À medida que o ciclismo britânico navega neste período de transição, existem desafios e oportunidades. A saída de lendas como Cavendish e a incerteza em torno do futuro de Pidcock assinalam o fim de uma era, mas também proporcionam uma oportunidade de renovação. A ascensão de jovens talentos britânicos, combinada com um enfoque renovado no desenvolvimento, poderá fazer com que a nação recupere o seu lugar na vanguarda do desporto.
No entanto, o ciclismo britânico deve adaptar-se à paisagem em mudança. O domínio dos ganhos marginais e das corridas controladas que definiram a década de 2010 já não é suficiente. Abraçar o estilo dinâmico e imprevisível da nova geração será crucial para que os ciclistas e as equipas britânicas possam competir com nomes como Pogacar, Vingegaard e Remco Evenepoel.
A perda da cobertura gratuita da Volta a França na ITV é outro obstáculo, uma vez que poderá limitar a acessibilidade do desporto a novos adeptos. Será essencial encontrar formas de envolver a próxima geração, seja através de iniciativas de base, de um melhor desenvolvimento dos jovens ou de estratégias inovadoras dos meios de comunicação social.

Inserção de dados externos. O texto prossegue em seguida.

/-! ### Scanner, sense inputs and lamps -/

/-- R133, R144, R145: SCANCTL by the owner of INPUT. EN 1 written while it was 0 starts the scanner with every key UP and the
scan clock at 0; EN 0 written while it was 1 stops it with a forced release: a KEY_UP of detail 2 for each key in DOWN or LONG,
in order, and the empty set handed to the lamp engine. A write that keeps EN changes SLEEPWAKE alone. R20, R150, R151: SENSECTLn
by the owner of INPUT. A change of EN takes the written fields and leaves the input not primed with level 0 and counter 0; a
write that keeps EN leaves its running state; while EN is 1 a change of EDGE or DEBOUNCE is refused BUSY. -/
def Obligations.InputEnables : Prop :=
  (∀ (m : Master) (v : Byte) (s : State), s.writeReady m 0x90#8 → s.owns m .input →
     let o := s.opened m
     let up (en : Bool) : Scanner := { s.ks with
       en := en, sleepWake := v.getLsbD 1, keys := Vector.replicate 48 Key.up, clock := 0, due := false }
     let released := ((List.finRange 48).filter fun k => (s.ks.keyState k).isCounted).map
       fun k => ({ kind := .keyUp, subject := BitVec.ofNat 8 k.val, detail := 2 } : Event)
     (s.ks.en = false →
       exec (.scannerEnable m v) s = .next (State.closed m { o with ks := up true }) ∧
       exec (.scannerDisable m v) s = .next (State.closed m { o with ks.sleepWake := v.getLsbD 1 })) ∧
     (s.ks.en = true →
       exec (.scannerEnable m v) s = .next (State.closed m { o with ks.sleepWake := v.getLsbD 1 }) ∧
       exec (.scannerDisable m v) s = .next (State.closed m { o with
         ks := up false
         jr := (o.recordAll released).jr
         ia.flags1 := (o.recordAll released).ia.flags1
         lm := s.lm.takeDown 0#48 }))) ∧
  (∀ (m : Master) (n : Fin 4) (v : Byte) (e : Edge) (s : State), s.writeReady m (0xA0#8 + BitVec.ofNat 8 n.val) →
     s.owns m .input → e.code.setWidth 2 = v.extractLsb' 1 2 → v.extractLsb' 4 4 ≠ 0#4 →
     let i := s.st.inputs[n]
     let input (x : SenseInput) : State := { s.opened m with st.inputs := s.st.inputs.set n x }
     let written (en : Bool) : SenseInput := { i with en := en, edge := e, wake := v.getLsbD 3, debounce := v.extractLsb' 4 4 }
     let fresh (en : Bool) : SenseInput := { written en with primed := false, level := false, counter := 0 }
     (i.en = false →
       exec (.senseEnable m n v) s = .next (State.closed m (input (fresh true))) ∧
       exec (.senseDisable m n v) s = .next (State.closed m (input (written false)))) ∧
     (i.en = true → e = i.edge → v.extractLsb' 4 4 = i.debounce →
       exec (.senseEnable m n v) s = .next (State.closed m (input (written true))) ∧
       exec (.senseDisable m n v) s = .next (State.closed m (input (fresh false)))) ∧
     (i.en = true → (e ≠ i.edge ∨ v.extractLsb' 4 4 ≠ i.debounce) →
       exec (.senseEnable m n v) s = .next (s.refusedWrite m (0xA0#8 + BitVec.ofNat 8 n.val) .busy) ∧
       exec (.senseDisable m n v) s = .next (s.refusedWrite m (0xA0#8 + BitVec.ofNat 8 n.val) .busy)))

A era dourada do ciclismo britânico na década de 2010 foi uma época de domínio e sucesso, liderada por ciclistas que se tornaram nomes conhecidos. No entanto, o declínio de estrelas como Chris Froome, as dificuldades da INEOS, os dramas em torno de Tom Pidcock e a mudança do panorama mediático assinalam um período de incerteza para o ciclismo no Reino Unido. À medida que a nação lida com o fim de uma era, o desafio será adaptar-se, inovar e inspirar a próxima geração de ciclistas britânicos para que voltem a subir aos pódios mais altos do desporto.